Python 3.6 introduced formatted string literals (more commonly known as f-strings) which make it a lot easier to construct formatted strings:

# Prints “One euro used to be worth 2.20371 Dutch guilders”
print(f'One euro used to be worth {conversion_rate} Dutch guilders')

When numeric values need to be formatted in a specific way, e.g. with a certain number of decimals, you often see people write code like this:

# 1. Round `conversion_rate` to two decimals. This turns it into `2.2`
# 2. Convert `2.2` to a string so that we can manually add the dropped `0` back
# 3. Left align the `2.2` string, fill empty space with `0` up to 4 characters
rounded_rate = str(round(conversion_rate, 2)).ljust(4, '0')

# Prints “One euro used to be worth 2.20 Dutch guilders”
print(f'One euro used to be worth {rounded_rate} Dutch guilders')

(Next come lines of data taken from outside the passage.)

-- ==== Sys2Proof/Laws/Ops.lean ====
section
/-! SUPPORT. One lemma per shared operation that says once everything it can do. Later proofs cite these and
do not unfold the operation. -/

namespace Sys2Proof.Machine

/-! ### A FEED and a reset on one decoder -/

/-- What a FEED does where its decoder exists. -/
theorem State.onCurrent_of_some {s : State} {d : Decoder} (h : s.decoders[s.current]? = some d)
    (f : Decoder → Decoder × Decoded) :
    s.onCurrent f = .next ((s.setDecoder s.current (f d).1).respond (f d).2) := by
  simp [State.onCurrent, h]

/-- What a FEED does where its decoder does not exist. -/
theorem State.onCurrent_of_none {s : State} (h : s.decoders[s.current]? = none)
    (f : Decoder → Decoder × Decoded) : s.onCurrent f = .fault .noDecoder := by
  simp [State.onCurrent, h]

/-- A FEED that goes on found its decoder, replaced it and answered. -/
theorem State.onCurrent_next {s t : State} {f : Decoder → Decoder × Decoded} (h : s.onCurrent f = .next t) :
    ∃ d, s.decoders[s.current]? = some d ∧ t = (s.setDecoder s.current (f d).1).respond (f d).2 := by
  cases hd : s.decoders[s.current]? with
  | none => simp [State.onCurrent_of_none hd] at h
  | some d => exact ⟨d, rfl, by simpa [State.onCurrent_of_some hd] using h.symm⟩

/-- A reset that goes on found its decoder and replaced it by a fresh one. -/
theorem State.resetDecoder_next {s t : State} {k : Nat} (h : s.resetDecoder k = .next t) :
    (∃ d, s.decoders[k]? = some d) ∧ t = s.setDecoder k Decoder.fresh := by
  unfold State.resetDecoder at h
  split at h
  · exact ⟨⟨_, ‹_›⟩, by simpa using h.symm⟩
  · cases h

/-! ### The meanings as updates of one decoder -/

/-- Every instruction either moves the current decoder and answers on the decode port, or answers alone. -/
theorem exec_next {i : Instr} {s t : State} (h : exec i s = .next t) :
    (∃ f d, s.decoders[s.current]? = some d ∧ t = (s.setDecoder s.current (f d).1).respond (f d).2 ∧
        (i = .feedStart ∧ f = Decoder.feedStart s.cfg ∨ i = .feedTerm ∧ f = Decoder.feedTerm s.cfg ∨
          ∃ b, i = .feedByte b ∧ f = Decoder.feedByte b)) ∨
      (∃ w, i = .encode w ∧ t = s.emit (encodeWord s.cfg w)) ∨
      (∃ frame, t = s.respond (frameDecode s.cfg frame) ∧
        ((∃ body, i = .frameBadLen body ∧ frame = s.cfg.wrap body) ∨
          i = .frameEmpty ∧ frame = s.cfg.emptyPattern.toList ∨
          ∃ b1 b2 b3 b4 m, i = .frameData b1 b2 b3 b4 m ∧ frame = s.cfg.wrap (dataBody b1 b2 b3 b4 m))) := by
  cases i with
  | feedStart =>
    obtain ⟨d, hd, rfl⟩ := State.onCurrent_next h
    exact .inl ⟨_, d, hd, rfl, .inl ⟨rfl, rfl⟩⟩
  | feedTerm =>
    obtain ⟨d, hd, rfl⟩ := State.onCurrent_next h
    exact .inl ⟨_, d, hd, rfl, .inr (.inl ⟨rfl, rfl⟩)⟩
  | feedByte b =>
    obtain ⟨d, hd, rfl⟩ := State.onCurrent_next h
    exact .inl ⟨_, d, hd, rfl, .inr (.inr ⟨b, rfl, rfl⟩)⟩
  | encode w => cases h; exact .inr (.inl ⟨w, rfl, rfl⟩)
  | frameBadLen body => cases h; exact .inr (.inr ⟨_, rfl, .inl ⟨body, rfl, rfl⟩⟩)
  | frameEmpty => cases h; exact .inr (.inr ⟨_, rfl, .inr (.inl ⟨rfl, rfl⟩)⟩)
  | frameData b1 b2 b3 b4 m =>
    cases h; exact .inr (.inr ⟨_, rfl, .inr (.inr ⟨b1, b2, b3, b4, m, rfl, rfl⟩)⟩)

/-! ### FEED_TERM and FEED_BYTE on one decoder -/

theorem Decoder.feedTerm_of_accepting {d : Decoder} (c : Config) (h : d.Accepting) :
    d.feedTerm c = ((d.store c.terminator h.2).rewind, frameDecode c (d.store c.terminator h.2).frame) := by
  simp only [Decoder.feedTerm, dif_pos h]

theorem Decoder.feedTerm_of_rejecting {d : Decoder} (c : Config) (h : ¬ d.Accepting) :
    d.feedTerm c = (d, .error) := by
  simp only [Decoder.feedTerm, dif_neg h]

theorem Decoder.feedByte_of_accepting {d : Decoder} (b : Byte) (h : d.Accepting) :
    d.feedByte b = ((d.store b h.2).advance h.2, .pending) := by
  simp only [Decoder.feedByte, dif_pos h]

theorem Decoder.feedByte_of_rejecting {d : Decoder} (b : Byte) (h : ¬ d.Accepting) :
    d.feedByte b = (d, .error) := by
  simp only [Decoder.feedByte, dif_neg h]

/-- The frame a stored byte completes: the bytes before the cursor, then the byte. -/
theorem Decoder.frame_store (d : Decoder) (b : Byte) (h : d.position.val < Config.capacity) :
    (d.store b h).frame = d.buffer.toList.take d.position.val ++ [b] := by
  have hl : d.position.val < d.buffer.toList.length := by simpa using h
  have hs : (d.buffer.set d.position.val b h).toList = d.buffer.toList.set d.position.val b := by
    simp [Vector.toList_set]
  simp only [Decoder.frame, Decoder.store_position, Decoder.store_buffer, hs, List.take_add_one]
  rw [List.getElem?_set_self hl]
  simp [List.take_set_of_le]

/-! ### FRAME_DECODE -/

theorem frameDecode_of_length {c : Config} {frame : List Byte} (h : frame.length ≠ Config.frameLen) :
    frameDecode c frame = .error := by
  simp [frameDecode, h]

theorem frameDecode_emptyPattern (c : Config) : frameDecode c c.emptyPattern.toList = .empty := by
  simp [frameDecode]

theorem frameDecode_of_data {c : Config} {frame : List Byte} (hl : frame.length = Config.frameLen)
    (he : frame ≠ c.emptyPattern.toList) :
    frameDecode c frame =
      .data (assemble (restore c frame 1) (restore c frame 2) (restore c frame 3) (restore c frame 4)) := by
  simp [frameDecode, hl, he]

/-! ### Taking what is offered -/

theorem State.fetch_of_frame {s : State} {bytes : List Byte} (h : s.frameIn = some bytes) :
    s.fetch = .input (.frame bytes) { s.quiet with frameIn := none } := by
  simp [State.fetch, h]

theorem State.fetch_of_nil {s : State} (hf : s.frameIn = none) (hi : s.inputs = []) :
    s.fetch = .idle s.quiet := by
  simp [State.fetch, State.takeInput, hf, hi]

theorem State.fetch_of_rst {s : State} {k : Nat} {rest : List Event} (hf : s.frameIn = none)
    (hi : s.inputs = .rst k :: rest) : s.fetch = .rst k { s.quiet with inputs := rest } := by
  simp [State.fetch, State.takeInput, hf, hi]

theorem State.fetch_of_poll {s : State} {rest : List Event} (hf : s.frameIn = none)
    (hi : s.inputs = .offer [] :: rest) : s.fetch = .idle { s.quiet with inputs := rest } := by
  simp [State.fetch, State.takeInput, hf, hi]

theorem State.fetch_of_offer {s : State} {t : Txn} {ts : List Txn} {rest : List Event} (hf : s.frameIn = none)
    (hi : s.inputs = .offer (t :: ts) :: rest) (hn : (feedTargets (t :: ts)).Nodup) :
    s.fetch = State.present { s.quiet with inputs := pushRest ts rest } t := by
  simp [State.fetch, State.takeInput, hf, hi, hn]

theorem State.fetch_of_clash {s : State} {t : Txn} {ts : List Txn} {rest : List Event} (hf : s.frameIn = none)
    (hi : s.inputs = .offer (t :: ts) :: rest) (hn : ¬ (feedTargets (t :: ts)).Nodup) : s.fetch = .clash := by
  simp [State.fetch, State.takeInput, hf, hi, hn]

/-- Everything the step can find to perform: one of six cases. -/
theorem State.fetch_cases (s : State) :
    (∃ bytes, s.frameIn = some bytes ∧ s.fetch = .input (.frame bytes) { s.quiet with frameIn := none }) ∨
      s.frameIn = none ∧
        ((s.inputs = [] ∧ s.fetch = .idle s.quiet) ∨
          (∃ k rest, s.inputs = .rst k :: rest ∧ s.fetch = .rst k { s.quiet with inputs := rest }) ∨
          (∃ rest, s.inputs = .offer [] :: rest ∧ s.fetch = .idle { s.quiet with inputs := rest }) ∨
          (∃ t ts rest, s.inputs = .offer (t :: ts) :: rest ∧ (feedTargets (t :: ts)).Nodup ∧
            s.fetch = State.present { s.quiet with inputs := pushRest ts rest } t) ∨
          ∃ t ts rest, s.inputs = .offer (t :: ts) :: rest ∧ ¬ (feedTargets (t :: ts)).Nodup ∧
            s.fetch = .clash) := by
  cases hf : s.frameIn with
  | some bytes => exact .inl ⟨bytes, rfl, State.fetch_of_frame hf⟩
  | none =>
    refine .inr ⟨rfl, ?_⟩
    match hi : s.inputs with
    | [] => exact .inl ⟨rfl, State.fetch_of_nil hf hi⟩
    | .rst k :: rest => exact .inr (.inl ⟨k, rest, rfl, State.fetch_of_rst hf hi⟩)
    | .offer [] :: rest => exact .inr (.inr (.inl ⟨rest, rfl, State.fetch_of_poll hf hi⟩))
    | .offer (t :: ts) :: rest =>
      by_cases hn : (feedTargets (t :: ts)).Nodup
      · exact .inr (.inr (.inr (.inl ⟨t, ts, rest, rfl, hn, State.fetch_of_offer hf hi hn⟩)))
      · exact .inr (.inr (.inr (.inr ⟨t, ts, rest, rfl, hn, State.fetch_of_clash hf hi hn⟩)))

end Sys2Proof.Machine
end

There is no need to do this, because you can also use format specifications to format variables directly! Format specifications can be used in f-strings, but also with format() and %:

# All three lines print “One euro used to be worth 2.20 Dutch guilders”
print(f'One euro used to be worth {conversion_rate:.2f} Dutch guilders')
print('One euro used to be worth {:.2f} Dutch guilders'.format(conversion_rate))
print('One euro used to be worth %.2f Dutch guilders' % conversion_rate)

Dictionaries

Python dictionaries provide an easy way to store arbitrary values in a single data structure, which makes them quite versatile:

metro_line = {
  'destination': 'Isolatorweg',
  'number': 51,
  'color': '#008c45',
  'trains': ['CAF', 'Metropolis', 'Inneo'],
}

metro_line['origin'] = 'Gein' # Adding entries
metro_line['number'] = 50     # Updating entries
del metro_line['trains']      # Deleting entries

# Prints “{'destination': 'Isolatorweg', 'number': 50, 'color': '#008c45', 'origin': 'Gein'}”
print(metro_line)

# Prints “M50 Isolatorweg”
print(f'M{metro_line['number']} {metro_line['destination']}')

Dictionary keys are usually simple values like strings or numbers. Not many people know that tuples can also be used as composite dictionary keys:

transit_line_types = {
    (12, 'Amstelstation'): 'tram',
    (40, 'Muiderpoortstation'): 'bus',
    (50, 'Isolatorweg'): 'metro',
}

# Prints “bus”
print(transit_line_types[40, 'Muiderpoortstation'])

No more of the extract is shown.